# DDoS protection?



## Freaky (Feb 9, 2011)

Hello,

Is there a good DDoS protection for FreeBSD?

Best regards,
Freaky


----------



## DutchDaemon (Feb 9, 2011)

That's a _very_ general and broad topic ... specific questions are better.

Start here: *Unofficial FreeBSD Security Checklist / Links / Resources*


----------



## _martin (Feb 10, 2011)

Indeed - sounds more like a rhetoric question actually. 

Usually, you have to defend yourself (at least) one hop before the destination to make it really effective. But i think pf(4) is a good start too.


----------



## DutchDaemon (Feb 10, 2011)

Also note that the first victim of a DDoS attack is your bandwidth. You can secure your server, you can even take it offline, but a DDoS will flood your entire Internet connection, and maybe even part of your upstream connection. The real defence against a DDoS starts at your ISP or upstream bandwidth provider. Once it reaches your network/modem/server, you're powerless.


----------



## gkontos (Feb 10, 2011)

In theory yes, in practice it costs much more money to safeguard against DDoS attacks rather than to take alternate measures when it actually happens.
Of course, this has nothing to do with FreeBSD. Attacks are aimed at services, usually Internet services, and are always platform independent.

Regards,
George


----------



## Pushrod (Feb 10, 2011)

Really the only thing you can do about incoming DDoS is manage how the machine responds to the flooding. Incoming data is incoming data. The only solution there is as DD says, stop it before it gets to your network.


----------



## throAU (Jan 14, 2013)

Upstream filtering by your router / ISP / DDOS protection host is the best way to combat this.

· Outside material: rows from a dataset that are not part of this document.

-- ==== Sys2Proof/Laws/Ops.lean ====
section
/-! SUPPORT. For each shared operation, once, everything it can do: where a legal transaction goes, one host transaction,
one completion. -/

namespace Sys2Proof.Machine

/-! ### Where a transaction goes (R45) -/

theorem placeOf_pal_iff {a : Addr} {n n' : Nat} :
    placeOf a n = some (.pal n') ↔
      n' = n ∧ (n = 1 ∨ n = 4 ∧ a.toNat % 4 = 0) ∧ Config.palBase ≤ a.toNat ∧ a.toNat < Config.palEnd := by
  unfold placeOf regionOf
  constructor
  · intro h
    split at h
    · split at h <;> simp_all
      split_ifs at *
      simp_all
    · simp at h
  · rintro ⟨rfl, hn, h1, h2⟩
    simp [hn, h2, Nat.not_lt.2 h1]

theorem placeOf_cmap_iff {a : Addr} {n n' : Nat} :
    placeOf a n = some (.cmap n') ↔
      n' = n ∧ (n = 1 ∨ n = 4 ∧ a.toNat % 4 = 0) ∧ a.toNat < Config.palBase := by
  unfold placeOf regionOf
  constructor
  · intro h
    split at h
    · split at h <;> simp_all
      split_ifs at * <;> simp_all
    · simp at h
  · rintro ⟨rfl, hn, h1⟩
    simp [hn, h1]

/-- The registers' addresses (R20). -/
def regAddr : Reg → Addr
  | .id => 0x8000#16
  | .cmd => 0x8004#16
  | .status => 0x8008#16
  | .irqEn => 0x800C#16
  | .target => 0x8010#16
  | .result => 0x8014#16
  | .mindist => 0x8018#16

/-- A transaction goes to a register exactly when it is of 4 bytes at its address (R42). -/
theorem placeOf_reg_iff {a : Addr} {n : Nat} {r : Reg} : placeOf a n = some (.reg r) ↔ n = 4 ∧ a = regAddr r := by
  constructor
  · intro h
    unfold placeOf regionOf at h
    simp only [Config.palBase, Config.palEnd, Config.regBase, Config.regEnd] at h
    split at h
    · split at h
      · simp at h
      · simp at h
      · rename_i hx
        split_ifs at h hx with h1 h2 h3 h4 h5
        refine ⟨h1, BitVec.eq_of_toNat_eq ?_⟩
        unfold regAt at h
        split_ifs at h <;> simp at h <;> subst h <;> simp only [regAddr, BitVec.toNat_ofNat] <;> omega
      · simp at h
    · simp at h
  · rintro ⟨rfl, rfl⟩
    cases r <;> decide

/-- The place of each register's address (R20). -/
theorem placeOf_reg :
    placeOf 0x8000#16 4 = some (.reg .id) ∧ placeOf 0x8004#16 4 = some (.reg .cmd) ∧
      placeOf 0x8008#16 4 = some (.reg .status) ∧ placeOf 0x800C#16 4 = some (.reg .irqEn) ∧
      placeOf 0x8010#16 4 = some (.reg .target) ∧ placeOf 0x8014#16 4 = some (.reg .result) ∧
      placeOf 0x8018#16 4 = some (.reg .mindist) := by decide

/-- The legal transactions of R45 are those that go somewhere. -/
theorem legal_iff {a : Addr} {n : Nat} : LegalAccess a n ↔ ∃ p, placeOf a n = some p := by
  constructor
  · have reg : ∀ r, LegalAccess (regAddr r) 4 → ∃ p, placeOf (regAddr r) 4 = some p :=
      fun r _ => ⟨_, placeOf_reg_iff.2 ⟨rfl, rfl⟩⟩
    intro h
    by_cases h1 : a.toNat < Config.palBase
    · refine ⟨.cmap n, placeOf_cmap_iff.2 ⟨rfl, ?_, h1⟩⟩
      unfold LegalAccess at h; omega
    · by_cases h2 : a.toNat < Config.palEnd
      · refine ⟨.pal n, placeOf_pal_iff.2 ⟨rfl, ?_, Nat.not_lt.1 h1, h2⟩⟩
        unfold LegalAccess at h; omega
      · have h3 : n = 4 ∧ ∃ k, k < 7 ∧ a.toNat = 0x8000 + 4 * k := by
          unfold LegalAccess at h
          simp only [Config.palEnd] at h2
          exact ⟨by omega, (a.toNat - 0x8000) / 4, by omega, by omega⟩
        obtain ⟨rfl, k, hk, ha⟩ := h3
        have : a = BitVec.ofNat 16 (0x8000 + 4 * k) := BitVec.eq_of_toNat_eq (by rw [ha, BitVec.toNat_ofNat]; omega)
        subst this
        interval_cases k
        exacts [reg .id h, reg .cmd h, reg .status h, reg .irqEn h, reg .target h, reg .result h, reg .mindist h]
  · rintro ⟨p, hp⟩
    cases p with
    | cmap m =>
      obtain ⟨-, hn, h1⟩ := placeOf_cmap_iff.1 hp
      simp only [Config.palBase] at h1
      unfold LegalAccess; omega
    | pal m =>
      obtain ⟨-, hn, -, h2⟩ := placeOf_pal_iff.1 hp
      simp only [Config.palEnd] at h2
      unfold LegalAccess; omega
    | reg r =>
      obtain ⟨rfl, rfl⟩ := placeOf_reg_iff.1 hp
      cases r <;> decide

theorem not_legal_of_none {a : Addr} {n : Nat} (h : placeOf a n = none) : ¬ LegalAccess a n := fun hl => by
  obtain ⟨p, hp⟩ := legal_iff.1 hl
  simp [hp] at h

/-! ### One host transaction (R54) -/

/-- Everything one host transaction can do, with what makes it do so. -/
inductive TxnEffect (s : State) : Txn → State → Prop where
  /-- A legal read: a reply, and nothing of the block. -/
  | read (a : Addr) (n : Nat) (v : Word) (d : Nat) (legal : LegalAccess a n) :
      TxnEffect s (.read a n) { s with draws := d, replies := v :: s.replies }
  /-- A bad read: ERR_ACC, and 0 returned. -/
  | badRead (a : Addr) (n : Nat) (bad : ¬ LegalAccess a n) :
      TxnEffect s (.read a n) { s with errAcc := true, replies := 0#32 :: s.replies }
  /-- A bad write, or one to a read-only place. -/
  | badWrite (a : Addr) (n : Nat) (v : Word)
      (bad : ¬ LegalAccess a n ∨ a.toNat < 0x4000 ∨ a = 0x8000#16 ∨ a = 0x8014#16 ∨ a = 0x8018#16) :
      TxnEffect s (.write a n v) { s with errAcc := true }
  /-- A write to PAL that is performed. -/
  | palWritten (a : Addr) (n : Nat) (v : Word) (legal : LegalAccess a n) (pal : InPal a.toNat)
      (size : n = 1 ∨ n = 4 ∧ a.toNat % 4 = 0) (idle : s.busy = false) :
      TxnEffect s (.write a n v) { s with mem := writeMem s.mem a.toNat n v, cmapValid := false }
  /-- A write to PAL while busy. -/
  | palRefused (a : Addr) (n : Nat) (v : Word) (legal : LegalAccess a n) (pal : InPal a.toNat) (busy : s.busy = true) :
      TxnEffect s (.write a n v) { s with errPalwr := true }
  /-- A command while busy. -/
  | cmdBusy (w : Word) (busy : s.busy = true) : TxnEffect s (.write 0x8004#16 4 w) { s with errBusy := true }
  /-- An illegal command. -/
  | cmdIllegal (w : Word) (e : Reject) (idle : s.busy = false) (illegal : decodeWord w = .error e) :
      TxnEffect s (.write 0x8004#16 4 w) { s with errIll := true }
  /-- An accepted command. -/
  | accepted (w : Word) (i : Instr) (idle : s.busy = false) (decodes : decodeWord w = .ok i) :
      TxnEffect s (.write 0x8004#16 4 w) (accept w s)
  /-- A write to STATUS. -/
  | cleared (w : Word) : TxnEffect s (.write 0x8008#16 4 w) (clearStatus w s)
  /-- A write to IRQ_EN. -/
  | enabled (w : Word) : TxnEffect s (.write 0x800C#16 4 w) { s with doneIe := w.getLsbD 0, errIe := w.getLsbD 1 }
  /-- A write to TARGET. -/
  | targeted (w : Word) : TxnEffect s (.write 0x8010#16 4 w) { s with target := unpack w }

theorem issue_effect (w : Word) (s : State) : TxnEffect s (.write 0x8004#16 4 w) (issue w s) := by
  unfold issue
  cases hb : s.busy
  · cases hd : decodeWord w with
    | error e => exact .cmdIllegal w e hb hd
    | ok i => exact .accepted w i hb hd
  · exact .cmdBusy w hb

theorem regWrite_effect (r : Reg) (w : Word) (s : State) : TxnEffect s (.write (regAddr r) 4 w) (regWrite r w s) := by
  cases r
  · exact .badWrite _ _ _ (.inr (.inr (.inl rfl)))
  · exact issue_effect w s
  · exact .cleared w
  · exact .enabled w
  · exact .targeted w
  · exact .badWrite _ _ _ (.inr (.inr (.inr (.inl rfl))))
  · exact .badWrite _ _ _ (.inr (.inr (.inr (.inr rfl))))

theorem hostTxn_effect (t : Txn) (s : State) : TxnEffect s t (hostTxn t s) := by
  cases t with
  | read a n =>
    simp only [hostTxn, hostRead]
    split
    · rename_i hp
      exact .badRead a n (not_legal_of_none hp)
    · rename_i hp
      exact .read a n _ _ (legal_iff.2 ⟨_, hp⟩)
    · rename_i hp
      exact .read a n _ _ (legal_iff.2 ⟨_, hp⟩)
    · rename_i hp
      exact .read a n _ s.draws (legal_iff.2 ⟨_, hp⟩)
  | write a n v =>
    simp only [hostTxn, hostWrite]
    split
    · rename_i hp
      exact .badWrite a n v (.inl (not_legal_of_none hp))
    · rename_i hp
      exact .badWrite a n v (.inr (.inl (placeOf_cmap_iff.1 hp).2.2))
    · rename_i n' hp
      have hl := legal_iff.2 ⟨_, hp⟩
      obtain ⟨rfl, hn, h1, h2⟩ := placeOf_pal_iff.1 hp
      unfold palWrite
      split
      · rename_i hb
        exact .palRefused a _ v hl ⟨h1, h2⟩ hb
      · rename_i hb
        exact .palWritten a _ v hl ⟨h1, h2⟩ hn (by simpa using hb)
    · rename_i r hp
      obtain ⟨rfl, rfl⟩ := placeOf_reg_iff.1 hp
      exact regWrite_effect r v s

/-! ### Completion (R76) -/

theorem complete_eq_next {s t : State} : complete s = .next t ↔ t = { s with busy := false, done := true } := by
  simp [complete, eq_comm]

theorem withEntry_eq_next {s t : State} {idx : Index} {f : Triple → State} :
    withEntry s idx f = .next t ↔
      ∃ p, palEntry s.mem idx.toNat = some p ∧ t = { f p with busy := false, done := true } := by
  cases h : palEntry s.mem idx.toNat <;> simp [withEntry, h, complete_eq_next]

theorem withPalette_eq_next {s t : State} {f : Palette → State} :
    withPalette s f = .next t ↔ ∃ P, palette s.mem = some P ∧ t = { f P with busy := false, done := true } := by
  cases h : palette s.mem <;> simp [withPalette, h, complete_eq_next]

/-- QUANT of an index below 224 searches (R102). -/
theorem execQuant_search {lvl : Level} {idx : Index} {s : State} (h : fullbright idx = false) :
    execQuant lvl idx s = withPalette s fun P => searchEffect P (dim (P.get idx) lvl) s := by
  simp [execQuant, h]

/-- Everything the completion of a command can do: only GEN touches memory, CMAP_VALID and GEN progress; nothing but RESULT
and MINDIST otherwise changes, beside BUSY and DONE. -/
theorem exec_eq_next {i : Instr} {s t : State} (h : exec i s = .next t) :
    (∃ P, i = .gen ∧ palette s.mem = some P ∧
      t = { s with mem := writeCells P (genTodo s.genProgress) s.mem, cmapValid := true, genProgress := [], busy := false, done := true }) ∨
    (i ≠ .gen ∧ ∃ r d, t = { s with result := r, mindist := d, busy := false, done := true }) := by
  cases i with
  | nop => exact .inr ⟨by simp, s.result, s.mindist, complete_eq_next.1 h⟩
  | dist idx =>
    obtain ⟨p, -, rfl⟩ := withEntry_eq_next.1 h
    exact .inr ⟨by simp, _, s.mindist, rfl⟩
  | matchTarget =>
    obtain ⟨P, -, rfl⟩ := withPalette_eq_next.1 h
    exact .inr ⟨by simp, _, _, rfl⟩
  | dim lvl =>
    have h : complete _ = _ := h
    obtain rfl := complete_eq_next.1 h
    exact .inr ⟨by simp, _, s.mindist, rfl⟩
  | dimp lvl idx =>
    obtain ⟨p, -, rfl⟩ := withEntry_eq_next.1 h
    exact .inr ⟨by simp, _, s.mindist, rfl⟩
  | quant lvl idx =>
    simp only [exec, execQuant] at h
    split at h
    · obtain rfl := complete_eq_next.1 h
      exact .inr ⟨by simp, _, s.mindist, rfl⟩
    · obtain ⟨P, -, rfl⟩ := withPalette_eq_next.1 h
      exact .inr ⟨by simp, _, _, rfl⟩
  | gen =>
    obtain ⟨P, hP, ht⟩ := withPalette_eq_next.1 h
    exact .inl ⟨P, rfl, hP, ht⟩

end Sys2Proof.Machine
end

As stated already, whether or not your host can withstand a DDOS or not, typically your bandwidth will be hosed anyway.  The further upstream you can have your traffic filtered against such stuff, the better.

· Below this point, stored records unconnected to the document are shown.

-- ==== Sys2Proof/Tests/Slice0.lean ====
section
/-! SUPPORT. Tests: expected values are those of spec/95_test_vectors.md or written out from the encodings of
spec/30_encoding.md; and, for each statement with hypotheses, a state and operands that meet them (`meets_...`). -/

namespace Sys2Proof.Tests

open Sys2Proof Sys2Proof.Machine

/-! ### Well-formedness: what each check refuses (R70, R72, R130) -/

theorem test_wf_level : levelOk 63 = true ∧ levelOk 64 = false := by decide
theorem test_wf_index : indexOk 255 = true ∧ indexOk 256 = false := by decide
theorem test_wf_channel : channelOk 255 = true ∧ channelOk 256 = false := by decide
theorem test_wf_addr : addrOk 65535 = true ∧ addrOk 65536 = false := by decide
theorem test_wf_data : dataOk 4294967295 = true ∧ dataOk 4294967296 = false := by decide
theorem test_wf_dist : (Stmt.dist 256).wf = false := by decide
theorem test_wf_dim : (Stmt.dim 64).wf = false := by decide
theorem test_wf_dimp : (Stmt.dimp 64 0).wf = false ∧ (Stmt.dimp 0 256).wf = false := by decide
theorem test_wf_quant : (Stmt.quant 64 0).wf = false ∧ (Stmt.quant 0 256).wf = false := by decide
theorem test_wf_wr32 : (Stmt.wr32 (.num 65536) (.num 0)).wf = false ∧ (Stmt.wr32 (.num 0) (.num 4294967296)).wf = false := by
  decide
theorem test_wf_wr8 : (Stmt.wr8 (.num 65536) (.num 0)).wf = false ∧ (Stmt.wr8 (.num 0) (.num 4294967296)).wf = false := by
  decide
theorem test_wf_rd32 : (Stmt.rd32 (.num 65536) none).wf = false := by decide
theorem test_wf_rd8 : (Stmt.rd8 (.num 65536) none).wf = false := by decide
theorem test_wf_setrgb :
    (Stmt.setrgb 256 0 0).wf = false ∧ (Stmt.setrgb 0 256 0).wf = false ∧ (Stmt.setrgb 0 0 256).wf = false := by decide
theorem test_wf_setie : (Stmt.setie (.num 4294967296)).wf = false := by decide
/-- A name is used only after a read that binds it (R71). -/
theorem test_wf_names :
    programWf [] [.rd32 (.num 0x8014) (some ['r']), .wr32 (.num 0x8010) (.name ['r'])] = true ∧
      programWf [] [.wr32 (.num 0x8010) (.name ['r']), .rd32 (.num 0x8014) (some ['r'])] = false ∧
      programWf [] [.rd32 (.name ['r']) none] = false ∧ programWf [] [.setie (.name ['r'])] = false := by decide
theorem test_wf_loadpal : (Stmt.loadpal [0#8]).wf = false := by decide
theorem test_wf_loadpal_768 {image : List Byte} (h : image.length = 768) : (Stmt.loadpal image).wf = true := decide_eq_true h

/-! ### Decode: words of 95_test_vectors.md 2.1 -/

theorem test_decode_nop : decodeWord 0x00000000#32 = .ok .nop := by decide
theorem test_decode_dist : decodeWord 0x00050001#32 = .ok (.dist 5#8) ∧ decodeWord 0x00FF0001#32 = .ok (.dist 255#8) := by
  decide
theorem test_decode_match : decodeWord 0x00000002#32 = .ok .matchTarget := by decide
theorem test_decode_dim : decodeWord 0x00002A03#32 = .ok (.dim 42#6) ∧ decodeWord 0x00003F03#32 = .ok (.dim 63#6) := by decide
theorem test_decode_dimp : decodeWord 0x00072004#32 = .ok (.dimp 32#6 7#8) := by decide
theorem test_decode_quant :
    decodeWord 0x00640005#32 = .ok (.quant 0#6 100#8) ∧ decodeWord 0x00E03F05#32 = .ok (.quant 63#6 224#8) := by decide
theorem test_decode_gen : decodeWord 0x00000006#32 = .ok .gen := by decide
/-- DIMP 32, 7 bit by bit: RSV2 0, INDEX 7, RSV1 0, LEVEL 32, RSV0 0, OP 4 (R64, R67). -/
theorem test_decode_bits :
    decodeWord (0b00000000#8 ++ 0b00000111#8 ++ 0b00#2 ++ 0b100000#6 ++ 0b0000#4 ++ 0b0100#4) = .ok (.dimp 32#6 7#8) := by decide
theorem test_decode_unused :
    decodeWord 0x00000100#32 = .error .unusedField ∧ decodeWord 0x00000101#32 = .error .unusedField ∧
      decodeWord 0x00010002#32 = .error .unusedField ∧ decodeWord 0x00012A03#32 = .error .unusedField := by decide
theorem test_decode_reserved :
    decodeWord 0x00000016#32 = .error .reservedBit ∧ decodeWord 0x00004005#32 = .error .reservedBit ∧
      decodeWord 0x80000006#32 = .error .reservedBit ∧ decodeWord 0xFFFFFFFF#32 = .error .reservedBit := by decide
theorem test_decode_op : decodeWord 0x00000007#32 = .error .reservedOp ∧ decodeWord 0x0000000F#32 = .error .reservedOp := by
  decide
theorem test_decode_bytes :
    decode [0x04#8, 0x20#8, 0x07#8, 0x00#8, 0xAA#8] = .ok (.dimp 32#6 7#8, [0xAA#8]) ∧
      decode [0x04#8, 0x20#8, 0x07#8] = .error .tooShort := by decide
theorem test_decode_table : decodeTableWord 32 0x00072004 = some (.dimp 32#6 7#8) ∧ decodeTableWord 32 7 = none := by decide
theorem test_mnemonics_are_the_tables :
    [Instr.nop, .dist 0#8, .matchTarget, .dim 0#6, .dimp 0#6 0#8, .quant 0#6 0#8, .gen].map Instr.mnemonic =
      opcodeTable.map OpRow.mnemonic := by decide

/-! ### Assembler (R70-R72) -/

theorem test_text_dimp : assembleText [] ["DIMP 32, 7 ; comment".toList] = some [wr32 0x8004#16 0x00072004#32] := by decide
theorem test_text_wr32 : assembleText [] ["WR32 STATUS, 0x2".toList] = some [wr32 0x8008#16 2#32] := by decide
theorem test_text_setrgb : assembleText [] ["SETRGB 200, 100, 50".toList] = some [wr32 0x8010#16 0x003264C8#32] := by decide
theorem test_text_clrst : assembleText [] ["CLRST".toList] = some [wr32 0x8008#16 0x00000F02#32] := by decide
theorem test_text_rejects :
    assembleText [] ["DIM 64".toList] = none ∧ assembleText [] ["nop".toList] = none ∧
      assembleText [] ["WR32 TARGET, r".toList] = none ∧ assembleText [] ["RD32 RESULT -> CMD".toList] = none := by decide

/-- The model's choice (log 22): a symbol is an address whole, and neither data nor part of a sum. -/
theorem test_text_symbols :
    assembleText [] ["WR32 TARGET, PAL".toList] = none ∧ assembleText [] ["RD32 PAL + 4".toList] = none ∧
      assembleText [] ["RD32 PAL".toList] = some [rd32 0x4000#16 none] := by decide
/-- A value read is an operand of a later statement (R71). -/
theorem test_text_names :
    assembleText [] ["RD32 RESULT -> r".toList, "; then".toList, "WR32 TARGET, r".toList] =
      some [rd32 0x8014#16 (some (.ident ['r'])), .write (.word 0x8010#32) 4 (.name ['r'])] := by decide
/-- What it does: RESULT read, and written to TARGET. -/
theorem test_names_run :
    ∃ t, Host.Core.run Sys2Proof.core 2 { State.reset with
        result := 0x003264C8#32
        host := [rd32 0x8014#16 (some (.ident ['r'])), .write (.word 0x8010#32) 4 (.name ['r'])] } = .next t ∧
      t.target = ⟨200#8, 100#8, 50#8⟩ ∧ t.names = [(.ident ['r'], 0x003264C8#32)] := ⟨_, rfl, by decide, by decide⟩

/-- Nothing is issued for an image of another size (R130), and no partial colormap is delivered (R132). -/
theorem test_boot : bootProgram [0#8] true = none ∧ deliver 0x00000006#32 [0#8] = none := by decide

/-! ### The palettes P_G and P_T in PAL -/

/-- Cells at consecutive addresses from a on. -/
def cellsFrom (f : Nat → Byte) : Nat → Nat → Memory
  | _, 0 => []
  | a, n + 1 => (a, f a) :: cellsFrom f (a + 1) n

theorem read_cellsFrom (f : Nat → Byte) (a n x : Nat) :
    Memory.read (cellsFrom f a n) x = if a ≤ x ∧ x < a + n then some (f x) else none := by
  induction n generalizing a with
  | zero => rw [if_neg (by omega)]; rfl
  | succ n ih =>
    simp only [cellsFrom, Memory.read, ih]
    by_cases h : a = x
    · subst h; simp
    · rw [if_neg h]
      exact if_congr (by omega) rfl rfl

theorem mem_cellsFrom {f : Nat → Byte} {a n : Nat} {c : Host.Cell} (h : c ∈ cellsFrom f a n) : a ≤ c.1 ∧ c.1 < a + n := by
  induction n generalizing a with
  | zero => cases h
  | succ n ih =>
    rcases List.mem_cons.1 h with rfl | h
    · exact ⟨Nat.le_refl _, by simp⟩
    · have := ih h; omega

theorem cellsFrom_wf (f : Nat → Byte) (a n : Nat) : Memory.wf (cellsFrom f a n) = true := by
  rw [Memory.wf_iff_pairwise]
  induction n generalizing a with
  | zero => exact List.Pairwise.nil
  | succ n ih => exact List.pairwise_cons.2 ⟨fun c hc => (mem_cellsFrom hc).1, ih _⟩

/-- Channel c of a triple. -/
def channel (t : Triple) (c : Nat) : Byte := if c = 0 then t.r else if c = 1 then t.g else t.b

/-- PAL holding these colours. -/
@[irreducible] def palMem (f : Nat → Triple) : Memory := cellsFrom (fun a => channel (f ((a - 0x4000) / 3)) ((a - 0x4000) % 3)) 0x4000 768

/-- These colours as a palette. -/
def palOf (f : Nat → Triple) : Palette := ⟨(List.range 256).map f, by simp⟩

theorem palMem_wf (f : Nat → Triple) : Memory.wf (palMem f) = true := by
  unfold palMem
  exact cellsFrom_wf _ _ _

theorem palette_palMem (f : Nat → Triple) : palette (palMem f) = some (palOf f) := by
  refine palette_eq_some_iff.2 fun i => palEntry_eq_some_iff.2 ?_
  have hi := i.isLt
  have key : ∀ c < 3, Memory.read (palMem f) (palAddr i.toNat c) = some (channel (f i.toNat) c) := fun c hc => by
    have h1 : (palAddr i.toNat c - 0x4000) / 3 = i.toNat := by simp only [palAddr, Config.palBase]; omega
    have h2 : (palAddr i.toNat c - 0x4000) % 3 = c := by simp only [palAddr, Config.palBase]; omega
    rw [palMem, read_cellsFrom, if_pos (by simp only [palAddr, Config.palBase]; omega), h1, h2]
  have get : (palOf f).get i = f i.toNat := by simp [palOf, Palette.get]
  rw [get]
  exact ⟨key 0 (by omega), key 1 (by omega), key 2 (by omega)⟩

/-- P_G. -/
def colourG (i : Nat) : Triple :=
  if i < 224 then ⟨BitVec.ofNat 8 i, BitVec.ofNat 8 i, BitVec.ofNat 8 i⟩ else ⟨255#8, BitVec.ofNat 8 (8 * (i - 224)), 0#8⟩

/-- P_T. -/
def colourT (i : Nat) : Triple := if i = 0 then ⟨10#8, 0#8, 0#8⟩ else if i = 1 then ⟨0#8, 10#8, 0#8⟩ else ⟨255#8, 255#8, 255#8⟩

/-- After reset, with these colours loaded. -/
def loaded (f : Nat → Triple) : State := { State.reset with mem := palMem f }

/-- A command in progress whose latched OP is this. -/
def busyWith (op : BitVec 4) (s : State) : State := { s with busy := true, curOp := op }

/-! ### The commands -/

theorem test_nop : ∃ t, exec .nop (busyWith 0#4 State.reset) = .next t ∧ statusWord t = 0x00000002#32 := ⟨_, rfl, by decide⟩

/-- 2.2: (1,2,3) to (3,2,1) is 8. -/
theorem test_dist :
    ∃ t, exec (.dist 0#8) { State.reset with mem := [(0x4000, 3#8), (0x4001, 2#8), (0x4002, 1#8)], lt := ⟨1#8, 2#8, 3#8⟩ } = .next t ∧
      t.result = 8#32 ∧ t.mindist = 0#18 := ⟨_, rfl, by decide, by decide⟩
theorem test_dist_max : sqdist ⟨0#8, 255#8, 0#8⟩ ⟨255#8, 0#8, 255#8⟩ = 195075 := by decide

/-- 2.3, S2: the tie goes to the lower index. -/
theorem test_match_tie :
    ∃ t, exec .matchTarget { loaded colourT with lt := ⟨5#8, 5#8, 0#8⟩ } = .next t ∧ t.result = 0#32 ∧ t.mindist = 50#18 :=
  ⟨_, withPalette_eq_next.2 ⟨_, palette_palMem _, rfl⟩, by decide +kernel, by decide +kernel⟩
theorem test_match_fullbright : nearest (palOf colourG) ⟨255#8, 128#8, 0#8⟩ = (240, 0) := by decide +kernel

/-- 2.4: DIM 0 with TARGET (200,100,50). -/
theorem test_dim :
    ∃ t, exec (.dim 0#6) { State.reset with lt := ⟨200#8, 100#8, 50#8⟩ } = .next t ∧ t.result = 0x0062C5FF#32 :=
  ⟨_, rfl, by decide⟩
theorem test_dim1 : dim1 129#8 0#6 = 254#8 ∧ dim1 130#8 0#6 = 255#8 ∧ dim1 15#8 62#6 = 0#8 ∧ dim1 48#8 62#6 = 2#8 := by decide

/-- 2.4: DIMP 5, 224 with P_G: a fullbright entry is dimmed like any other. -/
theorem test_dimp :
    ∃ t, exec (.dimp 5#6 224#8) { State.reset with mem := [(0x42A0, 255#8), (0x42A1, 0#8), (0x42A2, 0#8)] } = .next t ∧
      t.result = 0x000000FF#32 := ⟨_, rfl, by decide⟩

/-- 2.5: QUANT 0, 114 with P_G. -/
theorem test_quant :
    ∃ t, exec (.quant 0#6 114#8) (loaded colourG) = .next t ∧ t.result = 223#32 ∧ t.mindist = 3#18 :=
  ⟨_, (execQuant_search (by decide)).trans (withPalette_eq_next.2 ⟨_, palette_palMem _, rfl⟩),
    by decide +kernel, by decide +kernel⟩
/-- 2.5: QUANT 63, 224: no search; it runs though nothing is in PAL. -/
theorem test_quant_fullbright :
    ∃ t, exec (.quant 63#6 224#8) { State.reset with mindist := 7#18 } = .next t ∧ t.result = 224#32 ∧ t.mindist = 7#18 :=
  ⟨_, rfl, by decide, by decide⟩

Unless you have a very large pipe, chances are your bandwidth will run out before even 5 year old hardware will not be able to keep up.


----------



## vertexSymphony (Jan 15, 2013)

There's nohing you can do to stop it, but as anything in computer (in)security: you can mitigate it.

A good point of start is trying to determine which service is being attacked and find a pattern of attack (for example, with VERY simple bots they could be using wininet and fetching a specific path repeatedly and that's a patter you could take advantage of )

That surely won't take you out of the hot, but it will give some fresh air: It's not the same the traffic/resources spent by receiving requests (for example) than receiving requests and then actually processing them.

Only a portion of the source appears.